-- ==== Sys2Proof/Laws/KeepsParse.lean ====
section
/-! SUPPORT. What the definitions of Machine/Parse.lean keep: no part of the state changes but those of the mask, which is
`Parts` in bits (Safety.lean), and what every command keeps. -/
set_option Elab.async false
namespace Sys2Proof.Machine
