-- ==== Sys2Proof/Laws/KeepsTables.lean ====
section
/-! SUPPORT. What the definitions of Machine/Tables.lean keep: no part of the state changes but those of the mask, which is
`Parts` in bits (Safety.lean), and what every command keeps. -/
set_option Elab.async false
namespace Sys2Proof.Machine
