-- ==== Sys2Proof/Laws/KeepsReceive.lean ====
section
/-! SUPPORT. What the definitions of Machine/Receive.lean keep: no part of the state changes but those of the mask, which is
`Parts` in bits (Safety.lean), and what every command keeps. -/
set_option Elab.async false
namespace Sys2Proof.Machine
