-- ==== Sys2Proof/Laws/KeepsNvme.lean ====
section
/-! SUPPORT. What the definitions of Machine/Nvme.lean keep: no part of the state changes but those of the mask, which is
`Parts` in bits (Safety.lean), and what every command keeps. -/
set_option Elab.async false
namespace Sys2Proof.Machine
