-- ==== Sys2Proof/Laws/KeepsSinks.lean ====
section
/-! SUPPORT. What the definitions of Machine/Sinks.lean keep: no part of the state changes but those of the mask, which is
`Parts` in bits (Safety.lean), and what every command keeps. -/
set_option Elab.async false
namespace Sys2Proof.Machine

theorem State.engineTake_keeps {m : Parts} {a : State} (hm : Parts.sub 0x10604 m) (s : State) (g : Nat) (hs : a.Keeps m s) :
    a.Keeps m (State.engineTake s g) := by
  unfold State.engineTake
  with_reducible repeat' first
    | assumption | apply State.raTake_keeps (Keeps.sub_of hm (by decide)) | split
theorem execSinkTake_keeps {m : Parts} {a : State} (hm : Parts.sub 0x7d6604 m) (grove : Nat) (sink : Sink) (s : State) (hs : a.Keeps m s) :
    a.KeepsR m (execSinkTake grove sink s) := by
  unfold execSinkTake
  with_reducible repeat' first
    | assumption | intro _ | apply whenRunning_keeps | apply State.rxTake_keeps (Keeps.sub_of hm (by decide))
    | apply State.streamRx_keeps (Keeps.sub_of hm (by decide)) | apply State.engineTake_keeps (Keeps.sub_of hm (by decide))
    | apply State.slowTake_keeps (Keeps.sub_of hm (by decide)) | split

end Sys2Proof.Machine
end

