-- ==== Sys2Proof/Laws/KeepsHealth.lean ====
section
/-! SUPPORT. What the definitions of Machine/Health.lean keep: no part of the state changes but those of the mask, which is
`Parts` in bits (Safety.lean), and what every command keeps. -/
set_option Elab.async false
namespace Sys2Proof.Machine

———

*Problem to work on:* Where a line of the records holds the word "assumption", copy that line.

*Solution to the exercise:*
    | assumption | apply State.raTake_keeps (Keeps.sub_of hm (by decide)) | split
    | assumption | intro _ | apply whenRunning_keeps | apply State.rxTake_keeps (Keeps.sub_of hm (by decide))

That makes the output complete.